▶ _EXERCISE DIRECTIONS_:
Output only the lines of the entries that follow, starting at the one with "execThumbAddSpImm_done imm7 hcode.symm hpc hexec" and running down to the one with "execThumbUnd1011_done low hcode.symm hpc hexec", both included and unchanged.
Top of DATA FOR THIS EXERCISE
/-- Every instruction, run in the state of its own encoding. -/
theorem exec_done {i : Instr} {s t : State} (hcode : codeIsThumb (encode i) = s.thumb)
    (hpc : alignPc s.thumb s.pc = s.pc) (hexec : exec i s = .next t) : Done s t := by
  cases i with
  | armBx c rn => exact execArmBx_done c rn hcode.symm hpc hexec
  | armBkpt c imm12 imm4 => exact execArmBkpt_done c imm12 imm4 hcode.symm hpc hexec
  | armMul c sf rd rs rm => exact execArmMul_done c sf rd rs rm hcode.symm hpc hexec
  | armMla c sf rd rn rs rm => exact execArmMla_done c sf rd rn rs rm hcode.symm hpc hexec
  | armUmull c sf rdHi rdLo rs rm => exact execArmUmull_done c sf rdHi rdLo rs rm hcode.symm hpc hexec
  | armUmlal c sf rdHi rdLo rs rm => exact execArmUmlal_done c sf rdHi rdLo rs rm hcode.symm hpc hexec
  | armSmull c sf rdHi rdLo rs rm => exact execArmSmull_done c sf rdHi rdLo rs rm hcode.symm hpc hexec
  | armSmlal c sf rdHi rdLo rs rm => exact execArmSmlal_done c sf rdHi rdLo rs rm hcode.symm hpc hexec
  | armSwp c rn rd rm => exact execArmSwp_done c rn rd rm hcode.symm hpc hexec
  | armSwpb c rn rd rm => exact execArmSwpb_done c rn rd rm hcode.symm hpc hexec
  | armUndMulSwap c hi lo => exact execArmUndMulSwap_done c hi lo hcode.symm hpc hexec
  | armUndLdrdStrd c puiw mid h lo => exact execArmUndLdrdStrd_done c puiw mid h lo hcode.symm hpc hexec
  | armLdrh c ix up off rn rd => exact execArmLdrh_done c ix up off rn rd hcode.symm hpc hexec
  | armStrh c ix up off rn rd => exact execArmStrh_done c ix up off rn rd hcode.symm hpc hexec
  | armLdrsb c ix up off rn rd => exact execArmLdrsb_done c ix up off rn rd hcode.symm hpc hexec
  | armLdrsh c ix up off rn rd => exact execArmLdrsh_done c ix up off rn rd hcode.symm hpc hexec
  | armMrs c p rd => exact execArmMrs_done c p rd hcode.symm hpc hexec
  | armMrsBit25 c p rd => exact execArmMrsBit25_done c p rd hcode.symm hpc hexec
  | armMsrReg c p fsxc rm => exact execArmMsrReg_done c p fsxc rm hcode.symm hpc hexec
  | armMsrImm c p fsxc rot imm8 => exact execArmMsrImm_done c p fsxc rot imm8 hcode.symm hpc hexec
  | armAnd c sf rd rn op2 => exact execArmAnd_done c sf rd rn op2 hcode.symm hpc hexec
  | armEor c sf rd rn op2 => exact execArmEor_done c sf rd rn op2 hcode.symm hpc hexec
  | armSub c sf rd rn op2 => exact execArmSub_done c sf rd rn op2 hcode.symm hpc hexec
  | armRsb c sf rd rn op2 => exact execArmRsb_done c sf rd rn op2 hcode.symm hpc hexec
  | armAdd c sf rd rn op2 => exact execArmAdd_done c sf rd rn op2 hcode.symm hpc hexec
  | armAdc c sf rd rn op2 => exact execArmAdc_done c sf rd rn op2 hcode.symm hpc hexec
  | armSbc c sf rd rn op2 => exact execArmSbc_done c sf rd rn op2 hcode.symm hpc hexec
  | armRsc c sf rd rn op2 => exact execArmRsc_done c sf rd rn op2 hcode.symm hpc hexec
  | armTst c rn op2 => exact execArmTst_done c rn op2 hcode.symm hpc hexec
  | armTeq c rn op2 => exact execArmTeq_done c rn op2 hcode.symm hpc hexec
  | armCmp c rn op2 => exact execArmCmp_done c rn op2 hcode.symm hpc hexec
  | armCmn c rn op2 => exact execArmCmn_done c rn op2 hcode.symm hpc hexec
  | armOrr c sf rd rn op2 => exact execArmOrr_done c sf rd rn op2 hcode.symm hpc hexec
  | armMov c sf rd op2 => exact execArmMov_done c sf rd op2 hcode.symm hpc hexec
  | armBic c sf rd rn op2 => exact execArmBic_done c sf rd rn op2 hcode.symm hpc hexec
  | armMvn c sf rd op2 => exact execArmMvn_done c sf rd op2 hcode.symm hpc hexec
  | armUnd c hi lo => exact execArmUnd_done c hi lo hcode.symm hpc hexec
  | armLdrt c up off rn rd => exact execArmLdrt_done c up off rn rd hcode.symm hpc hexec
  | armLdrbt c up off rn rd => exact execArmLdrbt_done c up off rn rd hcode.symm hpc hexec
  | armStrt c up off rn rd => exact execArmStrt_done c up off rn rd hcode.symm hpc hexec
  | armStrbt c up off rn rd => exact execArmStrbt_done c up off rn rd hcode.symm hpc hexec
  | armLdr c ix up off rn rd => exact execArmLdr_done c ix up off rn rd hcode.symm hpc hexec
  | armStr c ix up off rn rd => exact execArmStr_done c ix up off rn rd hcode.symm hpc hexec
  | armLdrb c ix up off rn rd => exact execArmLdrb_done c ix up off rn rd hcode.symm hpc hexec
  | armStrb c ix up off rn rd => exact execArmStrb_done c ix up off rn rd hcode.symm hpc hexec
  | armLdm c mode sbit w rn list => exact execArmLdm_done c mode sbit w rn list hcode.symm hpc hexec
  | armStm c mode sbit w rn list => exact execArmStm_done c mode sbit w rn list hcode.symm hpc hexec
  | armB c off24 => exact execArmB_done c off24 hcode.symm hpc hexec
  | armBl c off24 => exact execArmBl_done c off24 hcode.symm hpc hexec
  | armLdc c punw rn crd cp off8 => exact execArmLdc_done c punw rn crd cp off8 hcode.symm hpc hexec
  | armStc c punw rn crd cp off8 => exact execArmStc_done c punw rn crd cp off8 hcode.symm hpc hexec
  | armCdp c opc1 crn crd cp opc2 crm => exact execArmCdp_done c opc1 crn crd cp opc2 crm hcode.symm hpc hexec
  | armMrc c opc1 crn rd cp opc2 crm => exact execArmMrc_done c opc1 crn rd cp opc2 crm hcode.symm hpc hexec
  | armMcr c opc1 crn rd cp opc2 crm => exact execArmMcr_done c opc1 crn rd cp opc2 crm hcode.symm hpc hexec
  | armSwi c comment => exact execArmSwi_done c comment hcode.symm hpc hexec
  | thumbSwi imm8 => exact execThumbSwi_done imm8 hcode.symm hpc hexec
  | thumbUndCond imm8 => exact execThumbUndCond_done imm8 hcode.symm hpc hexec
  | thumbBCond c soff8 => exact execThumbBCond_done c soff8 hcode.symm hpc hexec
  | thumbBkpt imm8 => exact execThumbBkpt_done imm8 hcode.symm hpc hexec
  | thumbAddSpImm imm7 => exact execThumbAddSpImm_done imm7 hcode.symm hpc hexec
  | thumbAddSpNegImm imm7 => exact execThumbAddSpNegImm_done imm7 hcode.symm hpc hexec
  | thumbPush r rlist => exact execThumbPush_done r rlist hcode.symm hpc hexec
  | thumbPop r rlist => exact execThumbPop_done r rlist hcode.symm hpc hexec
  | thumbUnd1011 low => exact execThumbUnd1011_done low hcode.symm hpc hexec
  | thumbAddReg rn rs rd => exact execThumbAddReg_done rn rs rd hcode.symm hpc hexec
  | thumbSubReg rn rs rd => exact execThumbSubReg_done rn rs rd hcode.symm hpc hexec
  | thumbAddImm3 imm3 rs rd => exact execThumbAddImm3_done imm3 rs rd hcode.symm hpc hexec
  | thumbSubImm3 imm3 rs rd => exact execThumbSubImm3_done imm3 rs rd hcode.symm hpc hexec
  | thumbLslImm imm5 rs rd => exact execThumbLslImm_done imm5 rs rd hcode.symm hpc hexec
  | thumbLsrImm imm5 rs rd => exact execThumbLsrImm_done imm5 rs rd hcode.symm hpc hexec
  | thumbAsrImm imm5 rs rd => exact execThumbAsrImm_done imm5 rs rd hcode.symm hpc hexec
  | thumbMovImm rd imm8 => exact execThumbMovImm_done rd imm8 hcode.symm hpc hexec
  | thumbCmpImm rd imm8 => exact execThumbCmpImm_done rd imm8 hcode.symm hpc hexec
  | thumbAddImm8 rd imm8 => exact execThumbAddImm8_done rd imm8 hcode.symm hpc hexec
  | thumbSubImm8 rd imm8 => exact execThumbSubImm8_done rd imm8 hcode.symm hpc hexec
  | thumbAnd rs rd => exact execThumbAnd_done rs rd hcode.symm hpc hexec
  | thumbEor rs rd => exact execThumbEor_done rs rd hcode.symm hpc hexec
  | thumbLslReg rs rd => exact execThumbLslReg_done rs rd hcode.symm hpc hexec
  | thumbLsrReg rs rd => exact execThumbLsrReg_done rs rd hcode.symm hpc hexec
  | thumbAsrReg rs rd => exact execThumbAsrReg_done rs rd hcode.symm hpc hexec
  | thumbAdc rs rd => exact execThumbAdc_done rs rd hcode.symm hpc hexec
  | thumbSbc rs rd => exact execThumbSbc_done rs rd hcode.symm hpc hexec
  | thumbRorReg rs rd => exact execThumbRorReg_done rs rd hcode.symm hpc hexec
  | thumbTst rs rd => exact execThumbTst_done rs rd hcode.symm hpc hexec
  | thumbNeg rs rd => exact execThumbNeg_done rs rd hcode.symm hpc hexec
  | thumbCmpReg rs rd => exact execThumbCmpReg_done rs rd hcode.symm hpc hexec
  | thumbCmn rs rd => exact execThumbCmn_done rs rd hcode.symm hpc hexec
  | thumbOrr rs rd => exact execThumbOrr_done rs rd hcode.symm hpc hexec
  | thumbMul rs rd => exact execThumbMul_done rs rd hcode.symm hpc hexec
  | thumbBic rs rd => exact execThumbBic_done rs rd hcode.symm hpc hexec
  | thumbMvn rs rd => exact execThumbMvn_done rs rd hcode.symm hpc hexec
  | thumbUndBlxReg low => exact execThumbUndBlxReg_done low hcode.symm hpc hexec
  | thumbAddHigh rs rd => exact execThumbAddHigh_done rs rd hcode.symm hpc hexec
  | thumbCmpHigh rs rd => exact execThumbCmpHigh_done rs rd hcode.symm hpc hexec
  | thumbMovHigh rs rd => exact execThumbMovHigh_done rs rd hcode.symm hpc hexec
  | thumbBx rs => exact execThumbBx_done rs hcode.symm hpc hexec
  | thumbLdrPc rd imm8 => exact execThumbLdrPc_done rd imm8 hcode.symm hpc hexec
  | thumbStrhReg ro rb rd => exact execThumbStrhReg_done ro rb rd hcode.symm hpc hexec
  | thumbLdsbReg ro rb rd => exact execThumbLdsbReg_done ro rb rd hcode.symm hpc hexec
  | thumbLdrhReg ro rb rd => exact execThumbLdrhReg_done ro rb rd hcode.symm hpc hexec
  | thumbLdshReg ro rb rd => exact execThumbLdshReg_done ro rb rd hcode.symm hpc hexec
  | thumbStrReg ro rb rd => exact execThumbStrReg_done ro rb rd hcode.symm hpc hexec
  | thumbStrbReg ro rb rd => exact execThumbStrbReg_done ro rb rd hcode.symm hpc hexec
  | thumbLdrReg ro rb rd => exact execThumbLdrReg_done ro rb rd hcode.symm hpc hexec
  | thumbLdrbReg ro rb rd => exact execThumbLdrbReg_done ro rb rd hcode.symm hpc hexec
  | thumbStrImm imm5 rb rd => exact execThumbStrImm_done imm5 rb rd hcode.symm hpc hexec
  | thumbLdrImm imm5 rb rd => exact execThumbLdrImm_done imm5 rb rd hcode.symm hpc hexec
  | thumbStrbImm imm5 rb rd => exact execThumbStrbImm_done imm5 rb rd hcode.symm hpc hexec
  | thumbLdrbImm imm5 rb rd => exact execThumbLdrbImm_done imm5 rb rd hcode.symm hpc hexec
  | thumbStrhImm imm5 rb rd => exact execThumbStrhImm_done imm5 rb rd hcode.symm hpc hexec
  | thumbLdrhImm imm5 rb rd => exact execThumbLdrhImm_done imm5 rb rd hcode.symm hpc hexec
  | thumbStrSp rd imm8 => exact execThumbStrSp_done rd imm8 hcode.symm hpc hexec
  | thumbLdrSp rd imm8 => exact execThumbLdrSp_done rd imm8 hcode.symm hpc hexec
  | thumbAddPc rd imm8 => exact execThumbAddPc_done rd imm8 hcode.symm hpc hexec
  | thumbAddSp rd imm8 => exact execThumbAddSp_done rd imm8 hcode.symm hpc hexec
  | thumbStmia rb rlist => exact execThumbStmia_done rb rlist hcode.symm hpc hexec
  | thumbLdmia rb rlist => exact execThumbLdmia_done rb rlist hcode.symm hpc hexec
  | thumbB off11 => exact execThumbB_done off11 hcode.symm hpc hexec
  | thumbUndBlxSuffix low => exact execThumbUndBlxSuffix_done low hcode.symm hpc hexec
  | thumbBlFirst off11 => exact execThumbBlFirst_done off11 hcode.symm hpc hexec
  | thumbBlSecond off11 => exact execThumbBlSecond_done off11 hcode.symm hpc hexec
Bottom of DATA FOR THIS EXERCISE
▶ _ANSWER TO THE PROBLEM_:
  | thumbAddSpImm imm7 => exact execThumbAddSpImm_done imm7 hcode.symm hpc hexec
  | thumbAddSpNegImm imm7 => exact execThumbAddSpNegImm_done imm7 hcode.symm hpc hexec
  | thumbPush r rlist => exact execThumbPush_done r rlist hcode.symm hpc hexec
  | thumbPop r rlist => exact execThumbPop_done r rlist hcode.symm hpc hexec
  | thumbUnd1011 low => exact execThumbUnd1011_done low hcode.symm hpc hexec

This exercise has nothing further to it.